A seemingly drunken voice was droning from a neighboring
alleyway as Smith lurched in hulking fashion to the door of a
little shop above which, crudely painted, were the words:

 

SHEN-YAN, Barber

 

I shuffled along behind him, and had time to note the box of
studs, German shaving tackle and rolls of twist which lay untidily
in the window ere Smith kicked the door open, clattered down three
wooden steps, and pulled himself up with a jerk, seizing my arm for
support.

We stood in a bare and very dirty room, which could only claim
kinship with a civilized shaving-saloon by virtue of the grimy
towel thrown across the back of the solitary chair. A Yiddish
theatrical bill of some kind, illustrated, adorned one of the
walls, and another bill, in what may have been Chinese, completed
the decorations. From behind a curtain heavily brocaded with filth
a little Chinaman appeared, dressed in a loose smock, black
trousers and thick-soled slippers, and, advancing, shook his head
vigorously.

"No shavee-no shavee," he chattered, simian fashion, squinting
from one to the other of us with his twinkling eyes. "Too late!
Shuttee shop!"

"Don't you come none of it wi' me!" roared Smith, in a voice of
amazing gruffness, and shook an artificially dirtied fist under the
Chinaman's nose. "Get inside and gimme an' my mate a couple o'
pipes. Smokee pipe, you yellow scum-savvy?"

My friend bent forward and glared into the other's eyes with a
vindictiveness that amazed me, unfamiliar as I was with this form
of gentle persuasion.

"Kop 'old o' that," he said, and thrust a coin into the
Chinaman's yellow paw. "Keep me waitin' an' I'll pull the dam' shop
down, Charlie. You can lay to it."

"No hab got pipee-" began the other.

Smith raised his fist, and Yan capitulated.

"Allee lightee," he said. "Full up-no loom. You come see."
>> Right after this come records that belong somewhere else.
/-- R66 to R68, with R57, R100 and R101: the comfort session. An accepted COMFORT_CLOSE or COMFORT_OPEN of the session's slot
and direction renews it and hands nothing over. Any other one is a new start: it offers LOCK_ALL or UNLOCK_ALL to the (here
empty) queue, judges the four windows whatever the sequencer answers, replaces the session, and stops the runs that another
slot's session still holds. COMFORT_STOP and the end of the keep-alive remove the session and stop the runs that its slot
holds. -/
def Obligations.ComfortSession : Prop :=
  (∀ (s : State) (tag : Byte) (i : Fin 8) (c : Nat), s.canTake .k → c < 16777216 → (s.slotAt i).status = .active →
    (s.slotAt i).accepts c → (s.slotAt i).rights.comfort = true →
    (∀ row ∈ [(FobAction.comfortClose, ComfortDir.close, Dir.up, CmdKind.lockAll, RepeatAction.lock),
        (.comfortOpen, .opening, .down, .unlockAll, .unlock)],
      (∀ x, s.fobs.session = some x → x.slot = i → x.dir = row.2.1 →
        exec (.credential .k tag (credentialBytes i c row.1)) s = .next { s with
          fobs := { slots := (s.fobs.with i ((s.slotAt i).advanced c (some ⟨s.now, row.1⟩))).slots
                    session := some ⟨i, row.2.1, s.now + 3000⟩ }
          notices := counterNamed s.notices i
          ports := s.ports.set .k (answered tag .ok (u8 i.val ++ u24 c ++ [0])) }) ∧
      ((∀ x, s.fobs.session = some x → x.slot = i → x.dir ≠ row.2.1) → s.seq.queue = [] →
        ∀ refused, refused = (if s.crash.latch then some Code.crash
          else if row.1 = .comfortClose ∧ s.closures.fd.latch = .ajar then some .ajar else none) →
        ∃ t, exec (.credential .k tag (credentialBytes i c row.1)) s = .next t ∧
          Only [.seq, .fobs, .win, .pinch, .refs, .trace, .mon, .notices, .ports] s t ∧
          t.fobs = { slots := (s.fobs.with i ((s.slotAt i).advanced c (some ⟨s.now, row.1⟩))).slots
                     session := some ⟨i, row.2.1, s.now + 3000⟩ } ∧
          t.notices.b.fobCounter = (counterNamed s.notices i).b.fobCounter ∧
          t.seq = (if refused = none then
              s.seq.took (portEntry row.2.2.2.1 (.kFob i) .k tag false) (.slot i) row.2.2.2.2 s.now
            else s.seq) ∧
          t.ports = s.ports.set .k (answered tag (refused.getD (comfortAnswer s))
            (u8 i.val ++ u24 c ++ u8 (setNumber (Window.list.map (fun w => decide (comfortByte s w = 0x00)))))) ∧
          t.win.mode = s.win.mode ∧ t.win.retained = s.win.retained ∧ t.win.rearLockout = s.win.rearLockout ∧
          ∀ w, if comfortByte s w = 0x00 then ComfortTaken s t w row.2.2.1 (.comfortK i)
            else if s.fobs.session.any (fun x => x.slot ≠ i && (s.winRec w).motion.heldRun.any (fun k =>
                k.holder = .comfortK x.slot)) = true then RunEnded s t w (s.winRec w)
            else t.winRec w = s.winRec w ∧ t.chan (.w w) = s.chan (.w w) ∧ t.refsOf w = s.refsOf w)) ∧
    (s.fobs.session = none → exec (.credential .k tag (credentialBytes i c .comfortStop)) s = .next { s with
      fobs := s.fobs.with i ((s.slotAt i).advanced c (some ⟨s.now, .comfortStop⟩)), notices := counterNamed s.notices i
      ports := s.ports.set .k (answered tag .ok (u8 i.val ++ u24 c ++ [0])) }) ∧
    (∀ x, s.fobs.session = some x →
      ∃ t, exec (.credential .k tag (credentialBytes i c .comfortStop)) s = .next t ∧ t.fobs.session = none ∧
        t.seq = s.seq ∧ (t.slotAt i) = (s.slotAt i).advanced c (some ⟨s.now, .comfortStop⟩) ∧
        (∀ w, if (s.winRec w).motion.heldRun.any (fun k => k.holder = .comfortK x.slot) = true then (t.winRec w).motion = .idle
          else t.winRec w = s.winRec w) ∧
        t.ports = s.ports.set .k (answered tag .ok (u8 i.val ++ u24 c ++ [0])))) ∧
  ∀ s : State, s.resetLine = false → ∀ x, s.fobs.session = some x →
    ∃ t, exec .keepAliveExpiry s = .next t ∧ Only [.now, .fobs, .win, .refs, .trace, .mon, .notices] s t ∧
      t.now = max s.now x.keepAlive ∧ t.fobs = { s.fobs with session := none } ∧
      ∀ w, if (s.winRec w).motion.heldRun.any (fun k => k.holder = .comfortK x.slot) = true then (t.winRec w).motion = .idle
        else t.winRec w = s.winRec w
He dived behind the dirty curtain, Smith and I following, and
ran up a dark stair. The next moment I found myself in an
atmosphere which was literally poisonous. It was all but
unbreathable, being loaded with opium fumes. Never before had I
experienced anything like it. Every breath was an effort. A tin
oil-lamp on a box in the middle of the floor dimly illuminated the
horrible place, about the walls of which ten or twelve bunks were
ranged and all of them occupied. Most of the occupants were lying
motionless, but one or two were squatting in their bunks noisily
sucking at the little metal pipes. These had not yet attained to
the opium-smoker's Nirvana.

"No loom-samee tella you," said Shen-Yan, complacently testing
Smith's shilling with his yellow, decayed teeth.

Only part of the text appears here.